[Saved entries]
────────────────

/-- R126: with offers to come a run goes on. -/
theorem settle_offeringOk {s : State} (h : OfferingOk s) : OfferingOk (settle s) := by
  obtain same | ⟨_, _, hoff, same⟩ := settle_cases s
  · rw [same]
    exact h.congr (by simp) fun _ => by simp
  · refine offeringOk_of_none ?_
    rw [same, returnToIdle_offering, haltRetire_offering, hoff]

/-- R3: without a run no trigger is issued. -/
theorem encoderInputs_offering {s : State} (p : ChannelPair) (hop : s.bus.op ≠ .running) :
    (encoderInputs p s).port.offering = s.port.offering := by
  unfold encoderInputs
  split
  · rfl
  split
  · dsimp only [forwardStep]
    rw [if_neg fun h => hop h.1]
    rfl
  split
  · dsimp only [reverseStep]
    rw [if_neg hop]
    rfl
  · rfl

theorem nextOffer_offeringOk {s : State} (h : OfferingOk s) : OfferingOk (nextOffer s) := by
  refine h.congr (nextOffer_op s) fun hrun => ?_
  have hn := h.none hrun
  rw [nextOffer, hn]
  exact hn

theorem runOfferingOk_keptByCommands : KeptByCommands fun s => RunOk s ∧ OfferingOk s where
  alike ha h := ⟨runOk_keptByCommands.alike ha h.1, h.2.congr (by rw [ha.bus]) fun _ => by rw [ha.port]⟩
  powered st inp h := ⟨runOk_keptByCommands.powered st inp h.1, offeringOk_of_none rfl⟩
  softReset h := ⟨runOk_keptByCommands.softReset h.1, offeringOk_of_none rfl⟩
  requestWindow start hrun h :=
    ⟨runOk_keptByCommands.requestWindow start hrun h.1, h.2.congr (by simp) fun _ => by simp⟩
  offerMark start source hrun h :=
    ⟨runOk_keptByCommands.offerMark start source hrun h.1, h.2.congr (by simp) fun _ => by simp⟩
  bus hb h := by
    refine ⟨runOk_keptByCommands.bus hb h.1, ?_⟩
    obtain same | ⟨hs, _⟩ := hb.op
    · exact h.2.congr same fun _ => rfl
    · exact offeringOk_of_none (h.2.none hs.not_inRun)
  hear x hnew h := ⟨runOk_keptByCommands.hear x hnew h.1, h.2.congr rfl fun _ => rfl⟩
  offerFrame f h := ⟨runOk_keptByCommands.offerFrame f h.1, h.2.congr (by simp) fun _ => by simp⟩
  offerEvent e h := ⟨runOk_keptByCommands.offerEvent e h.1, h.2.congr (by simp) fun _ => by simp⟩
  epochState hs h := ⟨runOk_keptByCommands.epochState hs h.1, offeringOk_of_none (h.2.none hs.not_inRun)⟩
  applyConfig b new hp hv h := by
    refine ⟨runOk_keptByCommands.applyConfig b new hp hv h.1, offeringOk_of_none ?_⟩
    obtain ⟨a, hp⟩ := hp
    rw [applyConfig_offering]
    refine h.2.none ?_
    obtain hop | hop := h.1.2.1 a hp <;> rw [inRun, hop] <;> exact fun h => h.elim nofun nofun
  startLearning h := ⟨runOk_keptByCommands.startLearning h.1, h.2.congr rfl fun _ => rfl⟩
  dropLink h := ⟨runOk_keptByCommands.dropLink h.1, h.2.congr rfl fun _ => rfl⟩
  linkUp h := ⟨runOk_keptByCommands.linkUp h.1, h.2.congr rfl fun _ => rfl⟩
  submitGrant tag h := ⟨runOk_keptByCommands.submitGrant tag h.1, h.2.congr rfl fun _ => rfl⟩
  openGrant g r more rest hq hf h :=
    ⟨runOk_keptByCommands.openGrant g r more rest hq hf h.1, h.2.congr (by simp [openGrant]) fun _ => by simp [openGrant]⟩
  writeHead g r rest hq hg hsize h :=
    ⟨runOk_keptByCommands.writeHead g r rest hq hg hsize h.1, h.2.congr (by simp) fun _ => by simp⟩
  retireGrant flag h := ⟨runOk_keptByCommands.retireGrant flag h.1, h.2.congr (by simp) fun _ => by simp⟩
  tickGrant g n hg h := ⟨runOk_keptByCommands.tickGrant g n hg h.1, h.2.congr rfl fun _ => rfl⟩
  finaliseStep m hm h := ⟨runOk_keptByCommands.finaliseStep m hm h.1, h.2.congr (by simp) fun _ => by simp⟩
  encoderInputs p h := by
    refine ⟨runOk_keptByCommands.encoderInputs p h.1, h.2.congr (encoderInputs_op p _) fun hrun => ?_⟩
    exact encoderInputs_offering p (fun hop => hrun (.inl hop))
  lineArrives pixels h := by
    obtain ⟨ok, op, off⟩ := lineArrives_runOk pixels h.1
    exact ⟨ok, h.2.congr op fun hrun => off fun hop => hrun (.inl hop)⟩
  takeSummary sender m level left right hrun h :=
    ⟨runOk_keptByCommands.takeSummary sender m level left right hrun h.1, h.2.congr (by simp) fun hn => absurd hrun hn⟩
  enterStopping hop h :=
    ⟨runOk_keptByCommands.enterStopping hop h.1, fun _ => .inr (windUp_op _ _)⟩
  settle h := ⟨runOk_keptByCommands.settle h.1, settle_offeringOk h.2⟩
  nextOffer h := ⟨runOk_keptByCommands.nextOffer h.1, nextOffer_offeringOk h.2⟩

────────────────

# [Exercise aim]
Above are the records; print exactly the lines from the line with "powered st inp h := ⟨runOk_keptByCommands.powered" to the line with "by simp [openGrant]⟩", including both, and nothing else.

# [Written answer]
  powered st inp h := ⟨runOk_keptByCommands.powered st inp h.1, offeringOk_of_none rfl⟩
  softReset h := ⟨runOk_keptByCommands.softReset h.1, offeringOk_of_none rfl⟩
  requestWindow start hrun h :=
    ⟨runOk_keptByCommands.requestWindow start hrun h.1, h.2.congr (by simp) fun _ => by simp⟩
  offerMark start source hrun h :=
    ⟨runOk_keptByCommands.offerMark start source hrun h.1, h.2.congr (by simp) fun _ => by simp⟩
  bus hb h := by
    refine ⟨runOk_keptByCommands.bus hb h.1, ?_⟩
    obtain same | ⟨hs, _⟩ := hb.op
    · exact h.2.congr same fun _ => rfl
    · exact offeringOk_of_none (h.2.none hs.not_inRun)
  hear x hnew h := ⟨runOk_keptByCommands.hear x hnew h.1, h.2.congr rfl fun _ => rfl⟩
  offerFrame f h := ⟨runOk_keptByCommands.offerFrame f h.1, h.2.congr (by simp) fun _ => by simp⟩
  offerEvent e h := ⟨runOk_keptByCommands.offerEvent e h.1, h.2.congr (by simp) fun _ => by simp⟩
  epochState hs h := ⟨runOk_keptByCommands.epochState hs h.1, offeringOk_of_none (h.2.none hs.not_inRun)⟩
  applyConfig b new hp hv h := by
    refine ⟨runOk_keptByCommands.applyConfig b new hp hv h.1, offeringOk_of_none ?_⟩
    obtain ⟨a, hp⟩ := hp
    rw [applyConfig_offering]
    refine h.2.none ?_
    obtain hop | hop := h.1.2.1 a hp <;> rw [inRun, hop] <;> exact fun h => h.elim nofun nofun
  startLearning h := ⟨runOk_keptByCommands.startLearning h.1, h.2.congr rfl fun _ => rfl⟩
  dropLink h := ⟨runOk_keptByCommands.dropLink h.1, h.2.congr rfl fun _ => rfl⟩
  linkUp h := ⟨runOk_keptByCommands.linkUp h.1, h.2.congr rfl fun _ => rfl⟩
  submitGrant tag h := ⟨runOk_keptByCommands.submitGrant tag h.1, h.2.congr rfl fun _ => rfl⟩
  openGrant g r more rest hq hf h :=
    ⟨runOk_keptByCommands.openGrant g r more rest hq hf h.1, h.2.congr (by simp [openGrant]) fun _ => by simp [openGrant]⟩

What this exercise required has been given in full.